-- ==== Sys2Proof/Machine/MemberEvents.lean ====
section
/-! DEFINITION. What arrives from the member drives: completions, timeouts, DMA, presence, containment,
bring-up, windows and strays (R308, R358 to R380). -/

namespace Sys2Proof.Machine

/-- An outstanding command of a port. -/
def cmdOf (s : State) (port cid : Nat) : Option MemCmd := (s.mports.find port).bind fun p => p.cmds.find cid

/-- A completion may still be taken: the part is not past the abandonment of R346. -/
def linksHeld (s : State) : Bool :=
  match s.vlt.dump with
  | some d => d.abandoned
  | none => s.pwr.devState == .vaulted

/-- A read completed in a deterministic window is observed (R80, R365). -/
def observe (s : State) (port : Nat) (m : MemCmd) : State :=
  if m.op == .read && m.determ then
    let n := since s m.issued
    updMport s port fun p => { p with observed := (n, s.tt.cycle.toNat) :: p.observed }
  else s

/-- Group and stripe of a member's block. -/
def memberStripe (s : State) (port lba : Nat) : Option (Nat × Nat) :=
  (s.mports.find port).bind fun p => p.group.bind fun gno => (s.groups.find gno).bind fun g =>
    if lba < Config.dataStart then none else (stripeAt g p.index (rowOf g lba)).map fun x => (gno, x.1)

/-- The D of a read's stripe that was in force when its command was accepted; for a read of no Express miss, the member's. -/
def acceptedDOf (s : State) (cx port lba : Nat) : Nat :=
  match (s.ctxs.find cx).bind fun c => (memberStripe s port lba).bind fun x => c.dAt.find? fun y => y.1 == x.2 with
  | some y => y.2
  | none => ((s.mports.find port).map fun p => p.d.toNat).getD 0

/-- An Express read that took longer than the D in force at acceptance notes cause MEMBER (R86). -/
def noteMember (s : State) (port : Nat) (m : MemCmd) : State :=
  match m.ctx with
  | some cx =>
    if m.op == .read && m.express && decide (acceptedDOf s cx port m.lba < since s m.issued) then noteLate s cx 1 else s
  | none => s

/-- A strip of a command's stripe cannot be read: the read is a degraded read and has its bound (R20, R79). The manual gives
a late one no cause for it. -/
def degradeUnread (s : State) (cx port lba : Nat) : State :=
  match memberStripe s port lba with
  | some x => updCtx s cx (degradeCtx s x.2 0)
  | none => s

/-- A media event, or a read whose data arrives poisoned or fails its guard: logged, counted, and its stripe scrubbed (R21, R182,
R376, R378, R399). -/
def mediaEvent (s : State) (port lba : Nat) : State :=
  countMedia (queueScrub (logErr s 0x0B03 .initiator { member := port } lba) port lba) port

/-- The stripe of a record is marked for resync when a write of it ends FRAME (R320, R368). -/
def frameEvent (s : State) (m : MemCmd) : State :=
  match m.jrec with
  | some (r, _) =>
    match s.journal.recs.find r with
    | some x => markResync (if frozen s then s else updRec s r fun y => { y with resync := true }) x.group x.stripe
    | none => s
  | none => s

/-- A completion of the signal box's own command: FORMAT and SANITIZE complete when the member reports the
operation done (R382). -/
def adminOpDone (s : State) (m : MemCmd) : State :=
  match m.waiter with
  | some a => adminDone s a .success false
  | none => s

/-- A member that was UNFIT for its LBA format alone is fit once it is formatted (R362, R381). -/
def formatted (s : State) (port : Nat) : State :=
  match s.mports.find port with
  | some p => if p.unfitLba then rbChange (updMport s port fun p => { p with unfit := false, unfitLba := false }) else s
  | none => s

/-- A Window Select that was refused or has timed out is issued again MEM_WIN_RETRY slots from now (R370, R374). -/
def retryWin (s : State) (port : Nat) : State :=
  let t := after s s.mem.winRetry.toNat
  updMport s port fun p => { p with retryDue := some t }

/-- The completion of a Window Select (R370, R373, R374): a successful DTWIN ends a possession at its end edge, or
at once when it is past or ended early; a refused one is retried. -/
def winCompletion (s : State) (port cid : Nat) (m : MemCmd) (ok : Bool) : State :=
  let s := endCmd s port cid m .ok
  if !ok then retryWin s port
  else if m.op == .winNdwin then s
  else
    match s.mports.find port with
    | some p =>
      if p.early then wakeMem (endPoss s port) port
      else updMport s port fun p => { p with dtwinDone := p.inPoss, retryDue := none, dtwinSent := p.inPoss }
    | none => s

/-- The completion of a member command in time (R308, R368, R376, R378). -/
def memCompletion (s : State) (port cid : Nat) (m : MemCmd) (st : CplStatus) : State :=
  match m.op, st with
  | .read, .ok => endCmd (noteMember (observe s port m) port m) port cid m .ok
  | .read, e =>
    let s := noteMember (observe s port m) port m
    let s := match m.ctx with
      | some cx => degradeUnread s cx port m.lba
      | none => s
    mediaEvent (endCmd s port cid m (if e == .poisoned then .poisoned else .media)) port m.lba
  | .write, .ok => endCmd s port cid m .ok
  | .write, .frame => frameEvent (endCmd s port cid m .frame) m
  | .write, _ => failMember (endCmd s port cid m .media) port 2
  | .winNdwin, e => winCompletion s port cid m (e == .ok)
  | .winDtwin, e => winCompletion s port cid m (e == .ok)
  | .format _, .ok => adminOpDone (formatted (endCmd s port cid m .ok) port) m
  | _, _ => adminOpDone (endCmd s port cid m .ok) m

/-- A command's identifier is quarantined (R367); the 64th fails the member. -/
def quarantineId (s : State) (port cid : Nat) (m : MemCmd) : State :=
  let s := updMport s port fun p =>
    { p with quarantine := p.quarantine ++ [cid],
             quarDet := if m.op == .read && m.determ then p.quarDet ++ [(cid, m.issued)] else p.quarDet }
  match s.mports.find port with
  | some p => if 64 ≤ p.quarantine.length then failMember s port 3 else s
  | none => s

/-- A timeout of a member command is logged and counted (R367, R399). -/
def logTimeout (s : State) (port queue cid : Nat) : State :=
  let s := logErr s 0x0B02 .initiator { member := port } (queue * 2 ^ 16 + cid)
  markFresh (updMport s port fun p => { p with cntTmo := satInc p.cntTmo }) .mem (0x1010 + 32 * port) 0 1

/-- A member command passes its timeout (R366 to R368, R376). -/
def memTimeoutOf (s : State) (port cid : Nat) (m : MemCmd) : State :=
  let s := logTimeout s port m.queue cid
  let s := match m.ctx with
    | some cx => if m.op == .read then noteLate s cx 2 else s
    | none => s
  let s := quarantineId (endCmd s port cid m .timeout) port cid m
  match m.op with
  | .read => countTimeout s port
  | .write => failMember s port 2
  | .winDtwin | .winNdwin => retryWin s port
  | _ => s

###

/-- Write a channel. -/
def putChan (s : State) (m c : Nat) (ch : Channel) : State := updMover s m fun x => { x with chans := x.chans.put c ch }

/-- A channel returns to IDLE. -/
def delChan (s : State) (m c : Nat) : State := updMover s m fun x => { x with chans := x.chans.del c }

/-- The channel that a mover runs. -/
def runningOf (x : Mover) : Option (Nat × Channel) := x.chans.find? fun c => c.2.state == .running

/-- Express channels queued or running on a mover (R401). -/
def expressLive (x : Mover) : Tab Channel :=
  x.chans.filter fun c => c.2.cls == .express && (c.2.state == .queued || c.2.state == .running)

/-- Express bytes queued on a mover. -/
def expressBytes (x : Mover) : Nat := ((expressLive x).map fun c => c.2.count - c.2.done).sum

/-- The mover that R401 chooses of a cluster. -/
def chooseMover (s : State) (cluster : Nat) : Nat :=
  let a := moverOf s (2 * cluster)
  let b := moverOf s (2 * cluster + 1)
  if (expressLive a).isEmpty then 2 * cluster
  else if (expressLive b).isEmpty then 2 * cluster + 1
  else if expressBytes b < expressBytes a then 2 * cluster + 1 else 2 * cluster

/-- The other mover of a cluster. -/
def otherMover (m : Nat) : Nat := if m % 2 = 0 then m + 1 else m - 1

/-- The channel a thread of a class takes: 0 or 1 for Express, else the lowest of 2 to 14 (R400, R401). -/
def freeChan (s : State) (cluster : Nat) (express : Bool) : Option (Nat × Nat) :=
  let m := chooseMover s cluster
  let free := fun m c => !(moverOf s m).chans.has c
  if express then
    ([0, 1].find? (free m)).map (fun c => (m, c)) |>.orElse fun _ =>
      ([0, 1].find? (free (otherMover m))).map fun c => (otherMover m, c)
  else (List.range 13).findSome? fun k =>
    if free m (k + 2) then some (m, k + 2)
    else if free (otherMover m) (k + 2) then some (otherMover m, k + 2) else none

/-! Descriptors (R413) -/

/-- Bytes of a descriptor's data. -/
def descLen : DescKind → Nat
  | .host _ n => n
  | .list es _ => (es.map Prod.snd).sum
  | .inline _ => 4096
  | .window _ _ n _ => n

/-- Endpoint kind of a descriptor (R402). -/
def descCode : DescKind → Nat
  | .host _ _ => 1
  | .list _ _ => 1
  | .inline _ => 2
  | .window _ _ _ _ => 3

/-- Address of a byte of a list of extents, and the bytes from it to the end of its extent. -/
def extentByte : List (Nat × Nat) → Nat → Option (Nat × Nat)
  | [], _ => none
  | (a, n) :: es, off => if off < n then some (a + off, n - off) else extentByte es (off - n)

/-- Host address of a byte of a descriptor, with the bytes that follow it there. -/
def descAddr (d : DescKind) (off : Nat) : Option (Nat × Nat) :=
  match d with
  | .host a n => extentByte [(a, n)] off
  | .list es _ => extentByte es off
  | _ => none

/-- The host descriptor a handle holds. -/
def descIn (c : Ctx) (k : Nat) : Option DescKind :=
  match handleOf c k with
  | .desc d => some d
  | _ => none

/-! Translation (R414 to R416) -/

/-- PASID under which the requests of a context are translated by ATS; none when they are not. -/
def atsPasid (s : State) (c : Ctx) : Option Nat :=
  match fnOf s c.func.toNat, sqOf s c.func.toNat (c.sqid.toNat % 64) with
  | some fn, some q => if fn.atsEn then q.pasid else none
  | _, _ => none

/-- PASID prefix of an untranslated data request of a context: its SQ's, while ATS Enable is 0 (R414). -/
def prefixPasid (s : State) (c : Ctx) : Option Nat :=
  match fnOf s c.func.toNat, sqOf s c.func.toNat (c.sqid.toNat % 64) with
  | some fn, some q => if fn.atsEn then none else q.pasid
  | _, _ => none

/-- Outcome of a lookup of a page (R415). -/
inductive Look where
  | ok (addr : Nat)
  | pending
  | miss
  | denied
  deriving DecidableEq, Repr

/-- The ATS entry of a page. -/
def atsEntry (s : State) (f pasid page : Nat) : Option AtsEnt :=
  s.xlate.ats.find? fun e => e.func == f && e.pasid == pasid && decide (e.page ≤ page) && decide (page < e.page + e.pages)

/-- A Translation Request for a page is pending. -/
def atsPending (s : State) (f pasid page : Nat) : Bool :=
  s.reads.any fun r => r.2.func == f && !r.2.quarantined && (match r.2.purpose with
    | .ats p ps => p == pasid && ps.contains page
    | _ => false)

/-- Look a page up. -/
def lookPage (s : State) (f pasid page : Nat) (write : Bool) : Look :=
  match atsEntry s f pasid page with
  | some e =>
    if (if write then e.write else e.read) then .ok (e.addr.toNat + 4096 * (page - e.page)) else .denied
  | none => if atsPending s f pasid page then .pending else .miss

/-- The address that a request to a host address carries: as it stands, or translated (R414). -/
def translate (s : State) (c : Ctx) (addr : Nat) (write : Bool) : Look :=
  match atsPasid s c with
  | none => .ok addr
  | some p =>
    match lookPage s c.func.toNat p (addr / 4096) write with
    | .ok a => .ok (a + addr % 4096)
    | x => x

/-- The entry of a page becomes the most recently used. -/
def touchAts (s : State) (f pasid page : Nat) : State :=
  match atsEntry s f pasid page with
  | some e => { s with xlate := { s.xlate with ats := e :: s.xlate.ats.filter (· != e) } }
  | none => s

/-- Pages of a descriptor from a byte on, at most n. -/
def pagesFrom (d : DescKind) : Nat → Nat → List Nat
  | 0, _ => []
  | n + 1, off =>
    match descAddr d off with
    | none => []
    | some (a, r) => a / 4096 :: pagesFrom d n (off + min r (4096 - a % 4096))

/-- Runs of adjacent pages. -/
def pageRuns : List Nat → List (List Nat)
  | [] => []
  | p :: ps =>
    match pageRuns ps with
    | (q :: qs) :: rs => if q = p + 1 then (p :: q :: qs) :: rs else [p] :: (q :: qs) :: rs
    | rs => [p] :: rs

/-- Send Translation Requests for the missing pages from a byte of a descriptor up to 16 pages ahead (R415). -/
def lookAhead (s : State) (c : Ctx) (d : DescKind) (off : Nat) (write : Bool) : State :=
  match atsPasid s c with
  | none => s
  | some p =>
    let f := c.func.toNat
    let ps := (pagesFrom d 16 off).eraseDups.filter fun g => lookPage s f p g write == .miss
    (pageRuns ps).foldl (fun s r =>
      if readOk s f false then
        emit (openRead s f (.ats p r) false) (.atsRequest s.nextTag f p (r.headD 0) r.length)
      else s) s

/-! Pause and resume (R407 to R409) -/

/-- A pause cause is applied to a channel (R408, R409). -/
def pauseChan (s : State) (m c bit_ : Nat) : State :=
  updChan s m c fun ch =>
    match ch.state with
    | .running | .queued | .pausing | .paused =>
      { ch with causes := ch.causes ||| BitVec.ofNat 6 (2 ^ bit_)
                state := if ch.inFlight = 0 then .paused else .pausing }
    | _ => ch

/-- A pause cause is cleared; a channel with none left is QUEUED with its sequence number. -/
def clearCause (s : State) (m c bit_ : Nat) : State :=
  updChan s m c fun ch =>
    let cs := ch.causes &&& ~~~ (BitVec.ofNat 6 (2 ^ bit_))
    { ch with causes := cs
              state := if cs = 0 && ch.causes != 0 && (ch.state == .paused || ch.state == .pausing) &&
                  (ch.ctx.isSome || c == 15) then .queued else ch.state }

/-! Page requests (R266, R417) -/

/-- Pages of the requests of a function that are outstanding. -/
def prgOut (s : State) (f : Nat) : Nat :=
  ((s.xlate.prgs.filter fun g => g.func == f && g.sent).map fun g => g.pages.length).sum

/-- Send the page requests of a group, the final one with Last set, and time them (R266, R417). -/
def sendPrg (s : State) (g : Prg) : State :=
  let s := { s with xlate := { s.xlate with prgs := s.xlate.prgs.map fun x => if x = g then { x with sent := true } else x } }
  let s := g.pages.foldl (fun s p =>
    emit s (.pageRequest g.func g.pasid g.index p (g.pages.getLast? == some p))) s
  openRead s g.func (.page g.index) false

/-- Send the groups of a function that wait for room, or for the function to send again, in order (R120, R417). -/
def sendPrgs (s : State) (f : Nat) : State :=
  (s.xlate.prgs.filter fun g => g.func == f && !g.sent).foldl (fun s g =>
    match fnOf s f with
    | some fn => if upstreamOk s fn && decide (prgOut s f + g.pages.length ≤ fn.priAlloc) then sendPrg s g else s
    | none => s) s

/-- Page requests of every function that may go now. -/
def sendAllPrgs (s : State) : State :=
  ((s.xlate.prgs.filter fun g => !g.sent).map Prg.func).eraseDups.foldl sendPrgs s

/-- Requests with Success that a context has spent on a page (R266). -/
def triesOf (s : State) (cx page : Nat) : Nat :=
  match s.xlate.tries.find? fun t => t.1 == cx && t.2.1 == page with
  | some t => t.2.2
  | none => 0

###

» **AIM OF THE TASK**:
Print exactly the lines of the listing above starting at the line containing "translated (R414). -/" and ending at the line containing "recently used. -/", both included.

» **ANSWER SECTION**:
/-- The address that a request to a host address carries: as it stands, or translated (R414). -/
def translate (s : State) (c : Ctx) (addr : Nat) (write : Bool) : Look :=
  match atsPasid s c with
  | none => .ok addr
  | some p =>
    match lookPage s c.func.toNat p (addr / 4096) write with
    | .ok a => .ok (a + addr % 4096)
    | x => x

/-- The entry of a page becomes the most recently used. -/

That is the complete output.